Investment objective is the motive for which investment is made. Some investors may invest fund for regular income while others may prefer capital gain. In general, investment is concerned with risk taking activity for future returns over a long period which is not necessary to be marketable in short run.

Why do we need investment goals?

1. Provides a Clear Vision. When you have a clear idea of your financial goals, it adds a lot of clarity and confidence to your investment decisions. It helps you control and manage your finance in a far better way, allowing you to stay prepared for the different phases of your life.

What are the financial goals?

What Is a Financial Goal? A financial goal is a target to aim for when managing your money. It can involve saving, spending, earning or even investing. Creating a list of financial goals is vital to creating a budget.

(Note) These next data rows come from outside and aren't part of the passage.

-- ==== Sys2Proof/Machine/HostAccess.lean ====
section
/-! DEFINITION. The host's register and buffer accesses, without the command that a CMD write runs (20_memory.md R60 to
R62, R68). -/

namespace Sys2Proof.Machine

/-- The value of a register, zero-extended, reserved fields as 0 (20_memory.md R61). -/
def State.readReg (s : State) : Reg → Word
  | .cmd => s.cmd.setWidth 32
  | .status => s.status.word.setWidth 32
  | .fault => s.fault.word.setWidth 32
  | .csacc => s.csacc.setWidth 32
  | .csIn => s.csIn.setWidth 32
  | .txNode => s.txNode.setWidth 32
  | .txObj => s.txObj.setWidth 32
  | .payLen => s.payLen.setWidth 32
  | .txLen => s.txLen.setWidth 32
  | .txCs => s.txCs.setWidth 32
  | .rxLen => s.rxLen.setWidth 32
  | .rxPlen => s.rxPlen.setWidth 32
  | .rxCscalc => s.rxCscalc.setWidth 32
  | .rxCsrecv => s.rxCsrecv.setWidth 32
  | .fldOff => s.fldOff.setWidth 32
  | .raw16 => s.raw16.setWidth 32
  | .fldW32 => s.fldW32
  | .phys => s.phys
  | .calV => s.calV
  | .calI => s.calI

/-- What a host write stores: `trunc_N(v)` in a writable register, nothing in a read-only one, nothing in CAL_V or CAL_I
while they are locked; a write to RX_LEN clears RX_VALID and RX_ACK (20_memory.md R61, R68, 10_state.md R42). -/
def State.storeReg (s : State) (r : Reg) (v : Int) : State :=
  match r with
  | .cmd => { s with cmd := truncTo 8 v }
  | .status => s
  | .fault => s
  | .csacc => { s with csacc := truncTo 16 v }
  | .csIn => { s with csIn := truncTo 8 v }
  | .txNode => { s with txNode := truncTo 8 v }
  | .txObj => { s with txObj := truncTo 8 v }
  | .payLen => { s with payLen := truncTo 5 v }
  | .txLen => s
  | .txCs => s
  | .rxLen => State.clearRxFlags { s with rxLen := truncTo 8 v }
  | .rxPlen => s
  | .rxCscalc => s
  | .rxCsrecv => s
  | .fldOff => { s with fldOff := truncTo 8 v }
  | .raw16 => { s with raw16 := truncTo 16 v }
  | .fldW32 => s
  | .phys => { s with phys := truncTo 32 v }
  | .calV => if s.status.calLock = true then s else { s with calV := truncTo 32 v }
  | .calI => if s.status.calLock = true then s else { s with calI := truncTo 32 v }

/-- `RegRead(i)`: 0 at an unmapped index (20_memory.md R61, R62). -/
def State.regRead (s : State) (i : BitVec 8) : Word :=
  match Reg.ofIndex i with
  | some r => s.readReg r
  | none => 0#32

/-- The store of `RegWrite(i, v)`: nothing at an unmapped index (20_memory.md R61, R62). -/
def State.regStore (s : State) (i : BitVec 8) (v : Int) : State :=
  match Reg.ofIndex i with
  | some r => s.storeReg r v
  | none => s

/-- `BufRead(S, i)`: 0 outside the space's index range (20_memory.md R61, R62). -/
def State.bufRead (s : State) (space : BufSpace) (i : Nat) : Byte :=
  if i < s.bufSize space then s.memRead space i else 0#8

/-- `BufWrite(S, i, v)`: ignored outside the index range and in TXBUF; in RXBUF it clears RX_VALID and RX_ACK
(20_memory.md R61, R62, R68). -/
def State.bufWrite (s : State) (space : BufSpace) (i : Nat) (v : Int) : State :=
  if i < s.bufSize space then
    match space with
    | .pay => s.memWrite .pay i (truncTo 8 v)
    | .tx => s
    | .rx => (s.memWrite .rx i (truncTo 8 v)).clearRxFlags
  else s

/-- Handing a value to the host (log 11). -/
def State.reply (s : State) (v : Word) : State :=
  { s with replies := v :: s.replies }

end Sys2Proof.Machine
end

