-- ==== Sys2Proof/Certificates/Slice0/Obligations.lean ====
section
/-! DEFINITION. The statements for the provers. A command's frame is written `t = { s with … }` with the fields the rule
lets it write, and once more through the read of one byte (`BuffersSame`, `BuffersSameBut`). -/

open Sys2Proof Sys2Proof.Machine

/-! ## Encoding -/

/-- Decoding and encoding agree on every well-formed instruction and on every command word (30_encoding.md R86 to R91;
that the start-delimiter rows are instructions is the model's reading, log 7). -/
def Obligations.DecodeEncodeAgree : Prop :=
  (∀ i : Instr, i.wellFormed = true → decode (encode i) = .ok i) ∧
  (∀ c : Byte, decode [c] = .ok (decodeByte c) ∧ (decodeByte c).wellFormed = true ∧ encode (decodeByte c) = [c])

/-- The words of the opcode map decode to their rows (30_encoding.md R87), and every other code to none of the 15 commands
(R88). Two clauses are the model's reading: that no byte and more than one byte are refused by name, `noByte` and `tooLong`
(DEDUCED from R90, log 13), and that some of the other codes decode to the start-delimiter rows (DEDUCED, log 7). -/
def Obligations.OpcodeMapDecodes : Prop :=
  decode [0x00#8] = .ok .nop ∧ decode [0x01#8] = .ok .clrerr ∧ decode [0x10#8] = .ok .csclr ∧
  decode [0x11#8] = .ok .csadd ∧ decode [0x20#8] = .ok .encQ ∧ decode [0x21#8] = .ok .encS ∧
  decode [0x30#8] = .ok .dec ∧ decode [0x40#8] = .ok .unpk16 ∧ decode [0x41#8] = .ok .pk16 ∧
  decode [0x42#8] = .ok .f32bits ∧ decode [0x50#8] = .ok .scupV ∧ decode [0x51#8] = .ok .scupI ∧
  decode [0x52#8] = .ok .scdnV ∧ decode [0x53#8] = .ok .scdnI ∧ decode [0x60#8] = .ok .callock ∧
  decode [] = .error .noByte ∧ (∀ b c : Byte, ∀ r, decode (b :: c :: r) = .error .tooLong) ∧
  ∀ c : Byte, c ∉ [0x00#8, 0x01#8, 0x10#8, 0x11#8, 0x20#8, 0x21#8, 0x30#8, 0x40#8, 0x41#8, 0x42#8, 0x50#8, 0x51#8, 0x52#8,
      0x53#8, 0x60#8] →
    decodeByte c = .unassigned c ∨ (∃ l, decodeByte c = .tgQuery l) ∨ (∃ l, decodeByte c = .tgSend l)

/-! ## Control -/

/-- NOP, as a command and as a CMD write of 0 (44_control.md R180). -/
def Obligations.NopOnlyClearsErr : Prop :=
  decodeByte 0x00#8 = .nop ∧
  ∀ s : State,
    (∃ t, exec .nop s = .next t ∧ StatusDone s t ∧ t = { s with status := t.status } ∧ BuffersSame s t) ∧
    perform (.regWrite 0x00#8 0) s = .next { s with cmd := 0#8, status := { s.status with err := 0#4 } }

/-- CLRERR clears ERR and STICKY; no other command clears STICKY, and Reset does (44_control.md R181). -/
def Obligations.ClrerrAloneClearsSticky : Prop :=
  decodeByte 0x01#8 = .clrerr ∧
  (∀ s : State, ∃ t, exec .clrerr s = .next t ∧ t.status = { s.status with err := 0#4, sticky := false } ∧
    t = { s with status := t.status } ∧ BuffersSame s t) ∧
  (∀ (i : Instr) (s t : State), i ≠ .clrerr → exec i s = .next t → s.status.sticky = true → t.status.sticky = true) ∧
  (∀ s t : State, perform .reset s = .next t → t.status.sticky = false)

/-- An unassigned code raises ILLEGAL_CMD, changes STATUS alone, and CMD keeps the written value (44_control.md R182). -/
def Obligations.UnassignedCodesRaiseIllegalCmd : Prop :=
  (∀ (s : State) (c : Byte), c ∉ assignedCodes → ∃ t, perform (.regWrite 0x00#8 (c.toNat : Int)) s = .next t ∧
    t.cmd = c ∧ StatusRaised 1#4 s t ∧ t = { s with cmd := t.cmd, status := t.status } ∧ BuffersSame s t) ∧
  (∀ (s : State) (c : Byte), ∃ t, exec (.unassigned c) s = .next t ∧ StatusRaised 1#4 s t ∧
    t = { s with status := t.status } ∧ BuffersSame s t) ∧
  ((List.range 256).countP (fun c => decide (BitVec.ofNat 8 c ∉ assignedCodes))) = 241

/-- The model's own reading (DEDUCED, log 7): the table's two start-delimiter rows, which are unassigned codes when written
to CMD (30_encoding.md R88), raise ILLEGAL_CMD like every other. -/
def Obligations.StartDelimiterRowsRaiseIllegalCmd : Prop :=
  ∀ (s : State) (i : Instr), (∃ l, i = .tgQuery l) ∨ (∃ l, i = .tgSend l) →
    ∃ t, exec i s = .next t ∧ StatusRaised 1#4 s t ∧ t = { s with status := t.status } ∧ BuffersSame s t

/-! ## Checksum unit -/

/-- CSCLR (40_checksum.md R112), and that a second CSCLR leaves the same state. -/
def Obligations.CsclrClearsAccumulator : Prop :=
  decodeByte 0x10#8 = .csclr ∧
  ∀ s : State, ∃ t, exec .csclr s = .next t ∧ t.csacc = 0#16 ∧ StatusDone s t ∧
    t = { s with csacc := t.csacc, status := t.status } ∧ BuffersSame s t ∧ exec .csclr t = .next t

/-- CSADD adds CS_IN modulo 2^16, the host may seed CSACC, and bytes added one by one add their checksum
(40_checksum.md R113). -/
def Obligations.CsaddAddsModulo : Prop :=
  decodeByte 0x11#8 = .csadd ∧
  (∀ s : State, ∃ t, exec .csadd s = .next t ∧ t.csacc.toNat = (s.csacc.toNat + s.csIn.toNat) % 65536 ∧
    StatusDone s t ∧ t = { s with csacc := t.csacc, status := t.status } ∧ BuffersSame s t) ∧
  (∀ (s : State) (v : Int), perform (.regWrite 0x03#8 v) s = .next { s with csacc := BitVec.ofInt 16 v }) ∧
  (∀ (bs : List Byte) (s t : State), exec .csclr s = .next t →
    ∃ u, feedChecksum bs t = some u ∧ u.csacc = sum16 bs)

/-- `sum16` is the sum of the byte values modulo 2^16, whatever their order (40_checksum.md R110). -/
def Obligations.Sum16IsByteSumModulo : Prop :=
  sum16 [] = 0#16 ∧
  (∀ bs : List Byte, (sum16 bs).toNat = byteSum bs % 65536) ∧
  (∀ as bs : List Byte, as.Perm bs → sum16 as = sum16 bs)

/-- The laws of `sum16` (40_checksum.md R111): it is incremental; under 258 bytes do not wrap, and 19 bytes sum to at
most 4845; one flipped bit k changes it by ±2^k, so it changes; sequences whose byte sums are equal are not told apart. -/
def Obligations.Sum16Laws : Prop :=
  (∀ as bs : List Byte, (sum16 (as ++ bs)).toNat = ((sum16 as).toNat + (sum16 bs).toNat) % 65536) ∧
  (∀ (as : List Byte) (b : Byte), (sum16 (as ++ [b])).toNat = ((sum16 as).toNat + b.toNat) % 65536) ∧
  (∀ bs : List Byte, byteSum bs ≤ 255 * bs.length) ∧
  (∀ bs : List Byte, bs.length < 258 → (sum16 bs).toNat = byteSum bs) ∧
  (∀ bs : List Byte, bs.length ≤ 19 → (sum16 bs).toNat ≤ 4845) ∧
  (∀ (bs : List Byte) (i k : Nat) (h : i < bs.length), k < 8 →
    (sum16 (bs.set i (bs[i] ^^^ BitVec.twoPow 8 k)) = sum16 bs + BitVec.twoPow 16 k ∨
      sum16 (bs.set i (bs[i] ^^^ BitVec.twoPow 8 k)) = sum16 bs - BitVec.twoPow 16 k) ∧
    sum16 (bs.set i (bs[i] ^^^ BitVec.twoPow 8 k)) ≠ sum16 bs) ∧
  (∀ as bs : List Byte, byteSum as = byteSum bs → sum16 as = sum16 bs)

/-! ## Frame codec -/

/-- The start delimiter and its bit fields (30_encoding.md R81). -/
def Obligations.StartDelimiterFields : Prop :=
  ∀ n : Nat, n ≤ 16 →
    (startDelimiter .query n).toNat = 0x30 + 0x40 + (if 0 < n then n - 1 else 0) ∧
    (startDelimiter .send n).toNat = 0x30 + 0xC0 + (if 0 < n then n - 1 else 0) ∧
    (startDelimiter .query n).getLsbD 7 = false ∧ (startDelimiter .send n).getLsbD 7 = true ∧
    ∀ k : RequestKind,
      (startDelimiter k n).extractLsb' 4 3 = 0b111#3 ∧
      ((startDelimiter k n).extractLsb' 0 4).toNat = (if 0 < n then n - 1 else 0)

What are the 2 types of investment objectives?

Your objective should guide what types of assets you add to your portfolio. You might want to see the best possible tax results, minimize your risk as much as possible, or focus on a target-date goal like retirement. There are three types of investment objectives: growth, growth and income, or income.

What is a growth investment objective?

Growth investors do not seek account income; their primary objective is capital appreciation. Risk tolerance conservative. … They are willing to accept lower potential returns in exchange for lower risk. Equities will typically be a significant portion of the account.

What is a balanced investment objective?

The investment objective of a Balanced investor is to obtain a balance of security, income and growth with security and income ranking before growth in priority. A Balanced portfolio looks to invest around 50% in growth assets (eg equities and property) and the remainder in defensive assets (eg cash and fixed income).